27. methods according to claim 20, wherein said detection detects one or two described frequency dependence feature of described reference microphone signal and described error microphone signal.
28. methods according to claim 27, the wherein said described frequency dependence feature detecting described reference microphone signal and described error microphone signal, and wherein said method also comprises determines that ambient audio sound produces the direction of described frequency dependence feature, and the described direction of the determination of wherein said change and described ambient audio sound is as one man adjusted described in adaptive filter described in selectively changing.
29. methods according to claim 20, at least one microphone wherein said comprises installation near-end speech microphone on the housing, for providing the instruction voice of hearer and the near-end speech microphone signal of described ambient audio sound, wherein said detection detects the described frequency dependence feature of described near-end speech microphone.
30. methods according to claim 20, described detection detects the described frequency dependence feature of at least one microphone signal described by measuring described one or more frequency of at least one microphone or the amplitude of frequency band.
31. methods according to claim 30, also comprise and select described one or more frequency or frequency band between multiple preset frequency or frequency band.
32. methods according to claim 30, also comprise:
Connect outside helmet to described personal audio device;
Detect the type of described outside helmet; And
With described in described outside helmet type of detection as one man select described one or more frequency or frequency band.
33. methods according to claim 20, wherein said time-out, in response to the described frequency dependence feature detecting at least one microphone signal described, suspends adjusting of described adaptive filter.
34. methods according to claim 20, whether wherein said detection detects low-frequency content exists.
35. methods according to claim 20, whether wherein said detection detects high frequency content exists.
36. methods according to claim 20, wherein said change changes the turnover rate of the coefficient control module of described adaptive filter.
37. methods according to claim 20, also comprise:
Utilize the variable part of the frequency response of leaking adaptive filter described in character control, leak feature, with specific rate of change, the described response of described adaptive filter is reverted to predetermined response; And
Described specific rate of change is as one man changed with the described testing result of described frequency dependence feature.

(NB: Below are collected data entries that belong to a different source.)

@[simp] theorem State.frame_nodeLostQueue (n : NodeAddr) (h : [.nodes, .nlc, .hli] ⊆ bs) :
    OnlyChanges bs s (State.nodeLostQueue n t) ↔ OnlyChanges bs s t :=
  OnlyChanges.step (by
    unfold State.nodeLostQueue; simp (disch := decide)) h

@[simp] theorem State.frame_parkLink (h : [.hli, .nlc] ⊆ bs) :
    OnlyChanges bs s (State.parkLink t) ↔ OnlyChanges bs s t :=
  OnlyChanges.step (by
    unfold State.parkLink; simp (disch := decide)) h

@[simp] theorem State.frame_offerHalt (n : NodeAddr) (k : EntryKind) (payload : List Byte) (h : [.nlc] ⊆ bs) :
    OnlyChanges bs s (State.offerHalt n k payload t) ↔ OnlyChanges bs s t :=
  OnlyChanges.step (by
    unfold State.offerHalt; simp (disch := decide)) h

@[simp] theorem State.frame_haltLink (h : [.hli, .nlc] ⊆ bs) :
    OnlyChanges bs s (State.haltLink t) ↔ OnlyChanges bs s t :=
  OnlyChanges.step (by
    unfold State.haltLink; simp (disch := decide)) h

@[simp] theorem State.frame_rejoinLink (h : [.hli, .nlc] ⊆ bs) :
    OnlyChanges bs s (State.rejoinLink t) ↔ OnlyChanges bs s t :=
  OnlyChanges.step (OnlyChanges.trans (t := t.setNlc _) (by simp (disch := decide))
      (OnlyChanges.foldl (fun s e => by simp (disch := decide)) _ _)) h

@[simp] theorem State.frame_nodeEdge (h : [.waking] ⊆ bs) :
    OnlyChanges bs s (State.nodeEdge t) ↔ OnlyChanges bs s t :=
  OnlyChanges.step (by
    unfold State.nodeEdge; simp (disch := decide)) h

@[simp] theorem State.frame_levelAfter (dominant : Bool) (h : [.waking] ⊆ bs) :
    OnlyChanges bs s (State.levelAfter dominant t) ↔ OnlyChanges bs s t :=
  OnlyChanges.step (by
    unfold State.levelAfter; simp (disch := decide)) h

/-! ## The Fault Monitor -/

@[simp] theorem State.frame_noteRestriction (before : State) (h : [.notices] ⊆ bs) :
    OnlyChanges bs s (State.noteRestriction t before) ↔ OnlyChanges bs s t :=
  OnlyChanges.step (by
    unfold State.noteRestriction; simp (disch := decide)) h

@[simp] theorem State.frame_raiseCore (k : FaultKind) (detail : Nat) (h : [.faults, .notices] ⊆ bs) :
    OnlyChanges bs s (State.raiseCore k detail t) ↔ OnlyChanges bs s t :=
  OnlyChanges.step (by
    unfold State.raiseCore; simp (disch := decide)) h

@[simp] theorem State.frame_removeFault (k : FaultKind) (h : [.faults, .notices] ⊆ bs) :
    OnlyChanges bs s (State.removeFault k t) ↔ OnlyChanges bs s t :=
  OnlyChanges.step (by
    unfold State.removeFault; simp (disch := decide)) h

@[simp] theorem State.frame_endCause (k : FaultKind) (h : [.faults, .notices] ⊆ bs) :
    OnlyChanges bs s (State.endCause k t) ↔ OnlyChanges bs s t :=
  OnlyChanges.step (by
    unfold State.endCause; simp (disch := decide); split <;> simp (disch := decide)) h

@[simp] theorem State.frame_endCauses (ks : List FaultKind) (h : [.faults, .notices] ⊆ bs) :
    OnlyChanges bs s (State.endCauses ks t) ↔ OnlyChanges bs s t :=
  OnlyChanges.step (OnlyChanges.foldl (fun s k => by simp (disch := decide)) _ _) h

@[simp] theorem State.frame_takeFaultClear (data : List Byte) (h : [.faults, .notices] ⊆ bs) :
    OnlyChanges bs s (State.takeFaultClear data t).state ↔ OnlyChanges bs s t :=
  OnlyChanges.step (by
    unfold State.takeFaultClear; dsimp only; repeat' split
    all_goals simp (disch := decide)) h

@[simp] theorem State.frame_takeResponseSet (data : List Byte) (h : [.faults] ⊆ bs) :
    OnlyChanges bs s (State.takeResponseSet data t).state ↔ OnlyChanges bs s t :=
  OnlyChanges.step (by
    unfold State.takeResponseSet; simp (disch := decide); split <;> simp (disch := decide)) h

38. methods according to claim 20, wherein said change changes adjusting of the described response of described adaptive filter by the feature of the signal changing the response being injected into moulding described adaptive filter.
39. 1 kinds, for implementing the integrated circuit at least partially of personal audio device, comprising:
Export, for providing the output signal comprising the noise resistance signal playbacking the impact in the sound of transducer exports to the source audio frequency of hearer and opposing ambient audio sound to output translator;
At least one microphone inputs, for receiving at least one microphone signal of instruction ambient audio sound; And
Treatment circuit, it utilizes adaptive filter and at least one microphone signal described as one man to produce noise resistance signal to reduce the existence of the ambient audio sound heard by hearer, wherein said treatment circuit detects the frequency dependence feature of one of them of at least one microphone described, and as one man changes adjusting of described adaptive filter with the testing result of described frequency dependence feature.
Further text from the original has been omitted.